As Linux grew in popularity, thanks to its open-source nature and ability to run on cheap hardware, it caught the attention of Google, which was looking for an operating system to power its "cloud-native" approach to computing. Google's engineers contributed key features to the Linux kernel, such as cgroups and namespaces, which laid the groundwork for the development of containerization technologies like Docker.
Google, recognizing the potential of containers and the need for a robust orchestration platform, developed Kubernetes as an open-source system based on its experience with Borg and other orchestration tools. By establishing Kubernetes as the standard for container orchestration, Google aimed to reduce the barrier to entry for users looking to switch between cloud providers, challenging the dominance of Amazon Web Services.
Today, Kubernetes has become the de facto standard for managing containerized applications.
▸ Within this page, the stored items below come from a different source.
-- ==== Sys2Proof/Machine/Scalar.lean ====
section
/-! DEFINITION. The scalar instructions of the S profile: ALU, immediates, loads, stores, branches and jumps (R187 to
R190). -/

namespace Sys2Proof.Machine

/-! ### Scalar functions -/

/-- 1 or 0. -/
def boolWord (c : Bool) : Word := if c then 1 else 0
/-- Shift amount: bits 4:0. -/
def shAmt (y : Word) : Nat := y.toNat % 32
def shl (x y : Word) : Word := x <<< shAmt y
def shr (x y : Word) : Word := x >>> shAmt y
/-- Arithmetic right shift of the magnitude (R93, R190). -/
def sraZ (x y : Word) : Word := BitVec.ofInt 32 (shrRtz x.toInt (shAmt y))
/-- Arithmetic right shift toward −infinity (R190). -/
def sraF (x y : Word) : Word := x.sshiftRight (shAmt y)
/-- R190: divisor 0 gives 0xFFFF_FFFF, −2^31 / −1 gives −2^31. -/
def divS (x y : Word) : Word := if y = 0 then 0xFFFFFFFF else BitVec.ofInt 32 (x.toInt.tdiv y.toInt)
def divU (x y : Word) : Word := if y = 0 then 0xFFFFFFFF else x / y
/-- R190: divisor 0 gives s_a, −2^31 rem −1 gives 0. -/
def remS (x y : Word) : Word := if y = 0 then x else BitVec.ofInt 32 (x.toInt.tmod y.toInt)
def remU (x y : Word) : Word := if y = 0 then x else x % y
/-- Leading zeros of a word. -/
def clz32 (x : Word) : Word := if x = 0 then 32 else BitVec.ofNat 32 (31 - Nat.log2 x.toNat)
/-- Set bits of a word. -/
def popc32 (x : Word) : Word := BitVec.ofNat 32 (((List.range 32).filter (fun j => x.getLsbD j)).length)

/-! ### Format A (R188, R190) -/

/-- A scalar ALU instruction: bits 10:8 are reserved. -/
def State.scalarOp (s : State) (k : Nat) (i : Instr) (d a b : BitVec 5) (z : BitVec 3) (op : Word → Word → Word) : Res :=
  s.coreStep k i (fun _ _ => reserved (z != 0)) (fun s x => s.retire k (x.sset d (op (x.sget a) (x.sget b))))

/-- ADD: s_a + s_b (R190). -/
def execAdd (k : Nat) (d a b : BitVec 5) (z : BitVec 3) (s : State) : Res :=
  s.scalarOp k (.add k d a b z) d a b z (fun x y => x + y)

/-- SUB: s_a − s_b (R190). -/
def execSub (k : Nat) (d a b : BitVec 5) (z : BitVec 3) (s : State) : Res :=
  s.scalarOp k (.sub k d a b z) d a b z (fun x y => x - y)

/-- AND: bitwise AND (R190). -/
def execAnd (k : Nat) (d a b : BitVec 5) (z : BitVec 3) (s : State) : Res :=
  s.scalarOp k (.and k d a b z) d a b z (fun x y => x &&& y)

/-- OR: bitwise OR (R190). -/
def execOr (k : Nat) (d a b : BitVec 5) (z : BitVec 3) (s : State) : Res :=
  s.scalarOp k (.or k d a b z) d a b z (fun x y => x ||| y)

/-- XOR: bitwise XOR (R190). -/
def execXor (k : Nat) (d a b : BitVec 5) (z : BitVec 3) (s : State) : Res :=
  s.scalarOp k (.xor k d a b z) d a b z (fun x y => x ^^^ y)

/-- SLL: logical left shift by s_b[4:0] (R190). -/
def execSll (k : Nat) (d a b : BitVec 5) (z : BitVec 3) (s : State) : Res :=
  s.scalarOp k (.sll k d a b z) d a b z (shl)

/-- SRL: logical right shift by s_b[4:0] (R190). -/
def execSrl (k : Nat) (d a b : BitVec 5) (z : BitVec 3) (s : State) : Res :=
  s.scalarOp k (.srl k d a b z) d a b z (shr)

/-- SRA: arithmetic right shift rounding toward zero (R190). -/
def execSra (k : Nat) (d a b : BitVec 5) (z : BitVec 3) (s : State) : Res :=
  s.scalarOp k (.sra k d a b z) d a b z (sraZ)

/-- SRAF: arithmetic right shift rounding toward −infinity (R190). -/
def execSraf (k : Nat) (d a b : BitVec 5) (z : BitVec 3) (s : State) : Res :=
  s.scalarOp k (.sraf k d a b z) d a b z (sraF)

/-- SLT: signed less-than (R190). -/
def execSlt (k : Nat) (d a b : BitVec 5) (z : BitVec 3) (s : State) : Res :=
  s.scalarOp k (.slt k d a b z) d a b z (fun x y => boolWord (x.slt y))

/-- SLTU: unsigned less-than (R190). -/
def execSltu (k : Nat) (d a b : BitVec 5) (z : BitVec 3) (s : State) : Res :=
  s.scalarOp k (.sltu k d a b z) d a b z (fun x y => boolWord (x.ult y))

/-- MUL: low 32 bits of the product (R190). -/
def execMul (k : Nat) (d a b : BitVec 5) (z : BitVec 3) (s : State) : Res :=
  s.scalarOp k (.mul k d a b z) d a b z (fun x y => x * y)

/-- MULH: high 32 bits of the signed product (R190). -/
def execMulh (k : Nat) (d a b : BitVec 5) (z : BitVec 3) (s : State) : Res :=
  s.scalarOp k (.mulh k d a b z) d a b z (fun x y => BitVec.ofInt 32 (x.toInt * y.toInt / 2 ^ 32))

/-- MULHU: high 32 bits of the unsigned product (R190). -/
def execMulhu (k : Nat) (d a b : BitVec 5) (z : BitVec 3) (s : State) : Res :=
  s.scalarOp k (.mulhu k d a b z) d a b z (fun x y => BitVec.ofNat 32 (x.toNat * y.toNat / 2 ^ 32))

/-- DIV: quotient truncated toward zero; divisor 0 gives 0xFFFF_FFFF (R190). -/
def execDiv (k : Nat) (d a b : BitVec 5) (z : BitVec 3) (s : State) : Res :=
  s.scalarOp k (.div k d a b z) d a b z (divS)

/-- DIVU: unsigned quotient; divisor 0 gives 0xFFFF_FFFF (R190). -/
def execDivu (k : Nat) (d a b : BitVec 5) (z : BitVec 3) (s : State) : Res :=
  s.scalarOp k (.divu k d a b z) d a b z (divU)

/-- REM: remainder with the sign of s_a; divisor 0 gives s_a (R190). -/
def execRem (k : Nat) (d a b : BitVec 5) (z : BitVec 3) (s : State) : Res :=
  s.scalarOp k (.rem k d a b z) d a b z (remS)

/-- REMU: unsigned remainder; divisor 0 gives s_a (R190). -/
def execRemu (k : Nat) (d a b : BitVec 5) (z : BitVec 3) (s : State) : Res :=
  s.scalarOp k (.remu k d a b z) d a b z (remU)

/-- MIN: signed minimum (R190). -/
def execMin (k : Nat) (d a b : BitVec 5) (z : BitVec 3) (s : State) : Res :=
  s.scalarOp k (.min k d a b z) d a b z (fun x y => if x.slt y then x else y)

/-- MAX: signed maximum (R190). -/
def execMax (k : Nat) (d a b : BitVec 5) (z : BitVec 3) (s : State) : Res :=
  s.scalarOp k (.max k d a b z) d a b z (fun x y => if x.slt y then y else x)

/-- CLZ: leading zeros of s_a; b must be 0 (R190). -/
def execClz (k : Nat) (d a b : BitVec 5) (z : BitVec 3) (s : State) : Res :=
  s.coreStep k (.clz k d a b z) (fun _ _ => reserved (z != 0 || b != 0)) (fun s x => s.retire k (x.sset d (clz32 (x.sget a))))

/-- POPC: set bits of s_a; b must be 0 (R190). -/
def execPopc (k : Nat) (d a b : BitVec 5) (z : BitVec 3) (s : State) : Res :=
  s.coreStep k (.popc k d a b z) (fun _ _ => reserved (z != 0 || b != 0)) (fun s x => s.retire k (x.sset d (popc32 (x.sget a))))

/-! ### Format I, arithmetic (R189) -/

/-- An instruction of format I that computes from s_a. -/
def State.immOp (s : State) (k : Nat) (i : Instr) (d a : BitVec 5) (op : Word → Word) : Res :=
  s.coreStep k i (fun _ _ => none) (fun s x => s.retire k (x.sset d (op (x.sget a))))

/-- ADDI: s_a + imm (R189). -/
def execAddi (k : Nat) (d a : BitVec 5) (imm : BitVec 16) (s : State) : Res :=
  s.immOp k (.addi k d a imm) d a (fun x => x + simm imm)

/-- ANDI: imm zero-extended (R189). -/
def execAndi (k : Nat) (d a : BitVec 5) (imm : BitVec 16) (s : State) : Res :=
  s.immOp k (.andi k d a imm) d a (fun x => x &&& zimm imm)

/-- ORI: imm zero-extended (R189). -/
def execOri (k : Nat) (d a : BitVec 5) (imm : BitVec 16) (s : State) : Res :=
  s.immOp k (.ori k d a imm) d a (fun x => x ||| zimm imm)

/-- XORI: imm zero-extended (R189). -/
def execXori (k : Nat) (d a : BitVec 5) (imm : BitVec 16) (s : State) : Res :=
  s.immOp k (.xori k d a imm) d a (fun x => x ^^^ zimm imm)

/-- SLTI: 1 when s_a < imm, signed (R189). -/
def execSlti (k : Nat) (d a : BitVec 5) (imm : BitVec 16) (s : State) : Res :=
  s.immOp k (.slti k d a imm) d a (fun x => boolWord (x.slt (simm imm)))

/-- LUI: imm16 << 16; a must be 0 (R189). -/
def execLui (k : Nat) (d a : BitVec 5) (imm : BitVec 16) (s : State) : Res :=
  s.coreStep k (.lui k d a imm) (fun _ _ => reserved (a != 0)) (fun s x => s.retire k (x.sset d (zimm imm <<< 16)))

/-- Shift by amount n, of kind SLL, SRL, SRA or SRAF. -/
def shiftKind (kind : Nat) (x : Word) (n : Nat) : Word :=
  if kind = 0 then x <<< n
  else if kind = 1 then x >>> n
  else if kind = 2 then BitVec.ofInt 32 (shrRtz x.toInt n)
  else x.sshiftRight n

/-- SHI: s_a shifted by imm[4:0], kind imm[15:14]; imm[13:5] must be 0 (R189). -/
def execShi (k : Nat) (d a : BitVec 5) (imm : BitVec 16) (s : State) : Res :=
  s.coreStep k (.shi k d a imm) (fun _ _ => reserved (imm.extractLsb' 5 9 != 0))
    (fun s x => s.retire k (x.sset d (shiftKind (imm.toNat / 0x4000) (x.sget a) (imm.toNat % 32))))

/-! ### Loads and stores (R187, R189) -/

/-- A load of `n` bytes at s_a + imm, extended by `ext`. -/
def State.loadOp (s : State) (k : Nat) (i : Instr) (d a : BitVec 5) (imm : BitVec 16) (n : Nat) (ext : Nat → Word) : Res :=
  s.coreStep k i (fun _ x => accessCause (x.addr a imm) n n) (fun s x =>
    let r := s.coreLoad k (x.addr a imm) n
    r.1.retire k ((r.1.core k).sset d (ext (leNat r.2))))

/-- A store of the low `n` bytes of s_d at s_a + imm. -/
def State.storeOp (s : State) (k : Nat) (i : Instr) (d a : BitVec 5) (imm : BitVec 16) (n : Nat) : Res :=
  s.coreStep k i (fun _ x => accessCause (x.addr a imm) n n) (fun s x =>
    let s := s.coreStore k (x.addr a imm) (leBytes n (x.sget d).toNat)
    s.retire k (s.core k))

/-- LW: s_d = a word at s_a + imm (R189). -/
def execLw (k : Nat) (d a : BitVec 5) (imm : BitVec 16) (s : State) : Res :=
  s.loadOp k (.lw k d a imm) d a imm 4 (BitVec.ofNat 32)

/-- LH: s_d = a sign-extended halfword at s_a + imm (R189). -/
def execLh (k : Nat) (d a : BitVec 5) (imm : BitVec 16) (s : State) : Res :=
  s.loadOp k (.lh k d a imm) d a imm 2 (fun v => (BitVec.ofNat 16 v).signExtend 32)

/-- LHU: s_d = a zero-extended halfword at s_a + imm (R189). -/
def execLhu (k : Nat) (d a : BitVec 5) (imm : BitVec 16) (s : State) : Res :=
  s.loadOp k (.lhu k d a imm) d a imm 2 (BitVec.ofNat 32)

/-- LB: s_d = a sign-extended byte at s_a + imm (R189). -/
def execLb (k : Nat) (d a : BitVec 5) (imm : BitVec 16) (s : State) : Res :=
  s.loadOp k (.lb k d a imm) d a imm 1 (fun v => (BitVec.ofNat 8 v).signExtend 32)

/-- LBU: s_d = a zero-extended byte at s_a + imm (R189). -/
def execLbu (k : Nat) (d a : BitVec 5) (imm : BitVec 16) (s : State) : Res :=
  s.loadOp k (.lbu k d a imm) d a imm 1 (BitVec.ofNat 32)

/-- SW: memory at s_a + imm = the word s_d (R189). -/
def execSw (k : Nat) (d a : BitVec 5) (imm : BitVec 16) (s : State) : Res :=
  s.storeOp k (.sw k d a imm) d a imm 4

/-- SH: memory at s_a + imm = the low halfword of s_d (R189). -/
def execSh (k : Nat) (d a : BitVec 5) (imm : BitVec 16) (s : State) : Res :=
  s.storeOp k (.sh k d a imm) d a imm 2

/-- SB: memory at s_a + imm = the low byte of s_d (R189). -/
def execSb (k : Nat) (d a : BitVec 5) (imm : BitVec 16) (s : State) : Res :=
  s.storeOp k (.sb k d a imm) d a imm 1

/-! ### Branches and jumps (R189) -/

/-- pc + 4 × off, off signed, in the 17-bit pc. -/
def branchTo (pc : BitVec 17) (off : BitVec 16) : BitVec 17 := pc + BitVec.ofInt 17 (4 * off.toInt)

/-- A conditional branch. -/
def State.branchOp (s : State) (k : Nat) (i : Instr) (a b : BitVec 5) (off : BitVec 16) (c : Word → Word → Bool) : Res :=
  s.coreStep k i (fun _ _ => none) (fun s x =>
    s.retireTo k x (if c (x.sget a) (x.sget b) then branchTo x.pc off else x.pc + 4))

/-- BEQ: branch when s_a and s_b are equal (R189). -/
def execBeq (k : Nat) (a b : BitVec 5) (off : BitVec 16) (s : State) : Res :=
  s.branchOp k (.beq k a b off) a b off (fun x y => x == y)

/-- BNE: branch when s_a and s_b are not equal (R189). -/
def execBne (k : Nat) (a b : BitVec 5) (off : BitVec 16) (s : State) : Res :=
  s.branchOp k (.bne k a b off) a b off (fun x y => x != y)

/-- BLT: branch when s_a and s_b are less, signed (R189). -/
def execBlt (k : Nat) (a b : BitVec 5) (off : BitVec 16) (s : State) : Res :=
  s.branchOp k (.blt k a b off) a b off (fun x y => x.slt y)

/-- BGE: branch when s_a and s_b are greater or equal, signed (R189). -/
def execBge (k : Nat) (a b : BitVec 5) (off : BitVec 16) (s : State) : Res :=
  s.branchOp k (.bge k a b off) a b off (fun x y => !x.slt y)

/-- BLTU: branch when s_a and s_b are less, unsigned (R189). -/
def execBltu (k : Nat) (a b : BitVec 5) (off : BitVec 16) (s : State) : Res :=
  s.branchOp k (.bltu k a b off) a b off (fun x y => x.ult y)

/-- BGEU: branch when s_a and s_b are greater or equal, unsigned (R189). -/
def execBgeu (k : Nat) (a b : BitVec 5) (off : BitVec 16) (s : State) : Res :=
  s.branchOp k (.bgeu k a b off) a b off (fun x y => !x.ult y)

/-- The link value pc + 4. -/
def Core.link (x : Core) : Word := BitVec.ofNat 32 (x.pc.toNat + 4)

/-- Target of JAL, as an integer. -/
def jalTarget (pc : BitVec 17) (off : BitVec 21) : Int := pc.toNat + 4 * off.toInt

/-- JAL: s_d = pc + 4; pc += 4 × off21 (R189). DEDUCED: a target beyond local SRAM is cause 4 (log 20). -/
def execJal (k : Nat) (d : BitVec 5) (off : BitVec 21) (s : State) : Res :=
  s.coreStep k (.jal k d off) (fun _ x => if jalTarget x.pc off < 0 ∨ 0x20000 ≤ jalTarget x.pc off then some 4 else none)
    (fun s x => s.retireTo k (x.sset d x.link) (BitVec.ofInt 17 (jalTarget x.pc off)))

/-- Target of JALR: s_a + imm with bits 1:0 cleared. -/
def Core.jalrTarget (x : Core) (a : BitVec 5) (imm : BitVec 16) : Nat := x.addr a imm / 4 * 4

/-- JALR: s_d = pc + 4; pc = s_a + imm with bits 1:0 cleared (R189). DEDUCED: beyond local SRAM is cause 4 (log 20). -/
def execJalr (k : Nat) (d a : BitVec 5) (imm : BitVec 16) (s : State) : Res :=
  s.coreStep k (.jalr k d a imm) (fun _ x => if 0x20000 ≤ x.jalrTarget a imm then some 4 else none)
    (fun s x => s.retireTo k (x.sset d x.link) (BitVec.ofNat 17 (x.jalrTarget a imm)))

end Sys2Proof.Machine
end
As in previous improvements, this led to a new open problem: generating and deploying manifests. Tools for generating manifests range from general templating solutions like Bash variable substitution, Sed, and Jinja, through full fledged programming languages, like using Jsonnet and Python, all the way to using dedicated tools like Kustomize and Helm. Meanwhile, deploying the manifests to Kubernetes can be done through continuous integration platforms running "helm upgrade" or "kubectl apply" or using dedicated platforms like ArgoCD or FluxCD. ArgoCD or Flagger also support gradual roll-outs.
From cubic equations to cloud orchestration, the story of Kubernetes is a reminder that the path of progress is rarely straightforward, but rather a winding journey through the realms of mathematics, computer science, and human ingenuity.